The Road towards GPU Molecular Dynamics: Part 1

by Matt Harvey

In 2006, when we started to develop codes for molecular dynamics (MD) simulations, we did so in anticipation of riding a new wave of technological innovation in processors. Up until then, MD was firmly in the realm of high performance computing. Running a simulation on a desktop or workstation was an exercise in futility — it simply wasn’t possible to run simulations for long enough to reach the timescales of relevance to bio-molecular processes — you had to have access to a supercomputer.

Supercomputers are great things (I’ve spent most of my career building, running and using them) but they usually far too expensive for any one researcher to own exclusively, meaning that they are often owned by consortia and time on them rationed parsimoniously. Suddenly, a researcher thinking of using molecular simulation had not only to learn about MD, but also to bid for computer time then find their way around a peculiar new operating environment, all for the privilege of having their simulations sit inexplicably stuck in a batch system queue.

Building a better environment for MD based computer assisted drug discovery

All of these issues combined to make MD quite a niche activity, despite having – in our eyes – direct applicably to a wide range of bio-molecular problems. What, we wondered, if we could build a better workstation? A personal machine able to do useful MD simulations wouldn’t just bring a quantitative change to the field but a qualitative one: by becoming something that one could run almost on a whim, MD could become a standard tool in the toolbox of computational drug design.

The question for us to answer was, would it be possible?

A case for consumer hardware repurposing

If you are familiar with the history of high performance computing, you’ll know that it is littered with the corpses of companies that tried – and failed – to build specialised processors optimised for niche applications. In the best cases, the fate of these businesses is to be rendered irrelevant by the relentless Moore’s Law-paced improvements in mass-market technology. As if we needed any more discouragement from following that path, it was that it had just been trod by DE Shaw Research, with their special-purpose MD machine Anton[1]. From the published costs, knew we had no hope of raising financing for a similar effort.

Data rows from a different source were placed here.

-- ==== Sys2Proof/Decode.lean ====
section
/-! DEFINITION. No row of spec/opcode_table.json gives bits (every row has "fields": [] and no match), so
no word spells a command; a command reaches the part as a step of its own. -/

namespace Sys2Proof

/-- The command a word of the table's bits spells: none, for the table gives no row any bits. -/
def decodeTableWord (_nbits _w : Nat) : Option Instr := none

end Sys2Proof
end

What we needed, then, was to find some already existing processor that:
1) had characteristics making it markedly more suitable for MD than normal CPUs,
and 2) that was also available on the mass market, making it both cheap and likely to benefit from Moore’s Law performance improvements.

At around this time the processor industry, in response to ever-greater manufacturing challenges, was beginning its transition from single-core to multicore designs. It was pretty clear even then that this would be a major technology trend and, although it was still an open question what future multicore processors would look like in detail, it was evident that it was the type of processor we should be design for.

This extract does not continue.